**What you should do:** Report each line of the entries below that has the word "TxReq" in it.

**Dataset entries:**
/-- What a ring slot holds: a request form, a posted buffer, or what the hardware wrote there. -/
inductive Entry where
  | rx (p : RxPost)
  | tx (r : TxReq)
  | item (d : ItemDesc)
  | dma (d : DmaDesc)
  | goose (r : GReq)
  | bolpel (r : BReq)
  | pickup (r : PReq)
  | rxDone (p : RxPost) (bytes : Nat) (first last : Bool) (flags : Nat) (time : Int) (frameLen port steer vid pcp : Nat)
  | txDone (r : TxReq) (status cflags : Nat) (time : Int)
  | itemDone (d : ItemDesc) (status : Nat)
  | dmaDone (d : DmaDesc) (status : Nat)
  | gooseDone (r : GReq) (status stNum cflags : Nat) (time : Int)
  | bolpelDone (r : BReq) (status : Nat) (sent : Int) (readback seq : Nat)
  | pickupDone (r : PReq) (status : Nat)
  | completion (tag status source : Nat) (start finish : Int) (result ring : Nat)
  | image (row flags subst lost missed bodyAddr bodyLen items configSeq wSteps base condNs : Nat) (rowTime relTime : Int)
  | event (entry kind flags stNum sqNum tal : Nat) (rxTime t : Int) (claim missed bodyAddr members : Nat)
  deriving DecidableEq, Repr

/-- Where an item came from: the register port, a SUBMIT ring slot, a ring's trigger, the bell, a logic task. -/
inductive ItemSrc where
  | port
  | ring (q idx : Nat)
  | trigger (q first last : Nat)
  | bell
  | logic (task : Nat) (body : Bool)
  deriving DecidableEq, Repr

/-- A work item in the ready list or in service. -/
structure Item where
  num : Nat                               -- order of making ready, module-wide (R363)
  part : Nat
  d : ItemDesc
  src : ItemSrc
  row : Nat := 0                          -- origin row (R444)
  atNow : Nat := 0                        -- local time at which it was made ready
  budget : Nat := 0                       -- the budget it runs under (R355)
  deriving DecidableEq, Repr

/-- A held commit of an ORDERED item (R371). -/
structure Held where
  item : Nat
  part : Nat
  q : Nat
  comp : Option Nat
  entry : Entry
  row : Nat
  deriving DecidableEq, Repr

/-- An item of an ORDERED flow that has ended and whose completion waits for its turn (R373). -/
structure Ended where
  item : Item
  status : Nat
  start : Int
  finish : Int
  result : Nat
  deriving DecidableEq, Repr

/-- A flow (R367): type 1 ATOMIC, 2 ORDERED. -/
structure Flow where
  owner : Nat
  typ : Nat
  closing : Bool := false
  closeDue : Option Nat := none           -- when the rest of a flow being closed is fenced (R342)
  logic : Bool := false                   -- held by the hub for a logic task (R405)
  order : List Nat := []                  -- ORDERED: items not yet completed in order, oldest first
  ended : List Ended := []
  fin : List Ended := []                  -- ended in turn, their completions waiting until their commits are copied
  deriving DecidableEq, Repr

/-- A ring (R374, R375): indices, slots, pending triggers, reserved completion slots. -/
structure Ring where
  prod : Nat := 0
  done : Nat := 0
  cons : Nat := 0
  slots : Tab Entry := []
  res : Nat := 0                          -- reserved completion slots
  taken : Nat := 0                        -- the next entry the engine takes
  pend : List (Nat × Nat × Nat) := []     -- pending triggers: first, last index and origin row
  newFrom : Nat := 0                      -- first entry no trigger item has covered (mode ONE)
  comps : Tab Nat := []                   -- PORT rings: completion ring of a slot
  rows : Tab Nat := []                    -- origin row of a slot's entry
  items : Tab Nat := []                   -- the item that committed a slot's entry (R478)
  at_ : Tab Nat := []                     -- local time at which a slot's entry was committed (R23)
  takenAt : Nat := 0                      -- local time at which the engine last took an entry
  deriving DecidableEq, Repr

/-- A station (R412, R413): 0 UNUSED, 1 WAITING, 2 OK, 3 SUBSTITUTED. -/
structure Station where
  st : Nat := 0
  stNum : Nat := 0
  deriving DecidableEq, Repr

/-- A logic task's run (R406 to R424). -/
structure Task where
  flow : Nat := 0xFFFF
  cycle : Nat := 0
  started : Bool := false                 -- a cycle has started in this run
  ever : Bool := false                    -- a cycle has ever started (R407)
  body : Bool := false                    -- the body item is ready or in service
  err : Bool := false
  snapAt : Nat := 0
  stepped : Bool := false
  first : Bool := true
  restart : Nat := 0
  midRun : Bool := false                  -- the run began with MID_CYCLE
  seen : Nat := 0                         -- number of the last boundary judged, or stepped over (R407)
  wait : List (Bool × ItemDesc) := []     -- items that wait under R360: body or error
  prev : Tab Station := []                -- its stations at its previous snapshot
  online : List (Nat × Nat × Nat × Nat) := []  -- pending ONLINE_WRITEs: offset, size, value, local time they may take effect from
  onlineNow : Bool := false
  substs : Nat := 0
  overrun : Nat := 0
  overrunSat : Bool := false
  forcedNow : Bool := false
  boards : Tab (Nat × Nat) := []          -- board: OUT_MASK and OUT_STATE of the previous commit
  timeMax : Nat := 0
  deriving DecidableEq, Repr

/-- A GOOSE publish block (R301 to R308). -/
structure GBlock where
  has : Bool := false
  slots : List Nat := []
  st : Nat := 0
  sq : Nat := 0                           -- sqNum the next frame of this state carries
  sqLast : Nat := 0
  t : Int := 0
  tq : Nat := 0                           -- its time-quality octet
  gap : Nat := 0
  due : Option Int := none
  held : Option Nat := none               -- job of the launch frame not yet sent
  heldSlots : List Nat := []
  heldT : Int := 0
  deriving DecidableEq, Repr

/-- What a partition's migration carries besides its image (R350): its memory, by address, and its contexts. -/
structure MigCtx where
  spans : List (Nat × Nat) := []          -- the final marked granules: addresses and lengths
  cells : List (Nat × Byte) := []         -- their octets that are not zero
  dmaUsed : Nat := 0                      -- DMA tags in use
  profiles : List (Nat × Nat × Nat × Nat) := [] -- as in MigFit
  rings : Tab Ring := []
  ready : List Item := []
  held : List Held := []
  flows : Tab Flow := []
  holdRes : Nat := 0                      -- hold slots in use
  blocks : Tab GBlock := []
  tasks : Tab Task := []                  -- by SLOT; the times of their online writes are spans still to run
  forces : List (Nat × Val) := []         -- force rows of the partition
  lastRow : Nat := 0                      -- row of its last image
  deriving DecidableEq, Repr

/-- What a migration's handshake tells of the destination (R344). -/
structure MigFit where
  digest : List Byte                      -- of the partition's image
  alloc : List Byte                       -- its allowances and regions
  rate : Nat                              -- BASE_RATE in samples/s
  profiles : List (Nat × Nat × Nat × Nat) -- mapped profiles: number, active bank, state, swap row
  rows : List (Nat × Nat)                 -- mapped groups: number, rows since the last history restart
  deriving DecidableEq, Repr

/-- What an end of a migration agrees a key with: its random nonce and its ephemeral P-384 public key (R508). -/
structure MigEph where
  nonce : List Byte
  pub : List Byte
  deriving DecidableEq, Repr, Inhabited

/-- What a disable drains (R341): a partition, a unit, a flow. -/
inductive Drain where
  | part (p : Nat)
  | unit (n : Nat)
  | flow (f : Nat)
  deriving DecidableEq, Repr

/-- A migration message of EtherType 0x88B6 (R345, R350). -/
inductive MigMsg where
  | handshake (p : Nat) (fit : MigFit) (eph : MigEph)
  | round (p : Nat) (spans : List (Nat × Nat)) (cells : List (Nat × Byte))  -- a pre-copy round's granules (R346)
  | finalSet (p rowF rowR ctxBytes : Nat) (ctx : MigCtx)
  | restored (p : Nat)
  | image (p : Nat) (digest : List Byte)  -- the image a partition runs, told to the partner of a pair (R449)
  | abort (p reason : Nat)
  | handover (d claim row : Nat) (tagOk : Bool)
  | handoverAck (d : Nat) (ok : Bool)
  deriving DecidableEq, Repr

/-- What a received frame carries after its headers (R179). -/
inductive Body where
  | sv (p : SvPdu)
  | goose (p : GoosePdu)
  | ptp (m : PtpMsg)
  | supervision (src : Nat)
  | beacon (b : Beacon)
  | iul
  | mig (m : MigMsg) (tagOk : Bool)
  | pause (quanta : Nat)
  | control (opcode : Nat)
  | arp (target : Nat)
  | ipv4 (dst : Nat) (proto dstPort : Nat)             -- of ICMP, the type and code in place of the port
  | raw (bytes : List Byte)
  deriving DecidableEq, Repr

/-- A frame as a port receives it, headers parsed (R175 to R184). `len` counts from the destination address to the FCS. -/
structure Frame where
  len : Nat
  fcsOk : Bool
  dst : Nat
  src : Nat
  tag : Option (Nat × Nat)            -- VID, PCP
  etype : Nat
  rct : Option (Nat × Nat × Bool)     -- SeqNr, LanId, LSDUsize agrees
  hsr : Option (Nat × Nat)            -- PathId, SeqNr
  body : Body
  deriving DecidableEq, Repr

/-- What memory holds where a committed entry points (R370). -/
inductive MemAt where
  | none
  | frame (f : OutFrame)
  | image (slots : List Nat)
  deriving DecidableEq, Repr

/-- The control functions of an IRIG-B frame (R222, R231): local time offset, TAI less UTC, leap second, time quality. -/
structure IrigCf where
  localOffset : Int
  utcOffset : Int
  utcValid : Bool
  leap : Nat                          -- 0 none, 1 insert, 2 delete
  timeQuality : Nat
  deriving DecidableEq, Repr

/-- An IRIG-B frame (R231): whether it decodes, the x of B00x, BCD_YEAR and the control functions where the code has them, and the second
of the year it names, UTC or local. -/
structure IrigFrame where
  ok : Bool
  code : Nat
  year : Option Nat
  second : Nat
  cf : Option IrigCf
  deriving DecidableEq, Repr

**The answer:**
  | tx (r : TxReq)
  | txDone (r : TxReq) (status cflags : Nat) (time : Int)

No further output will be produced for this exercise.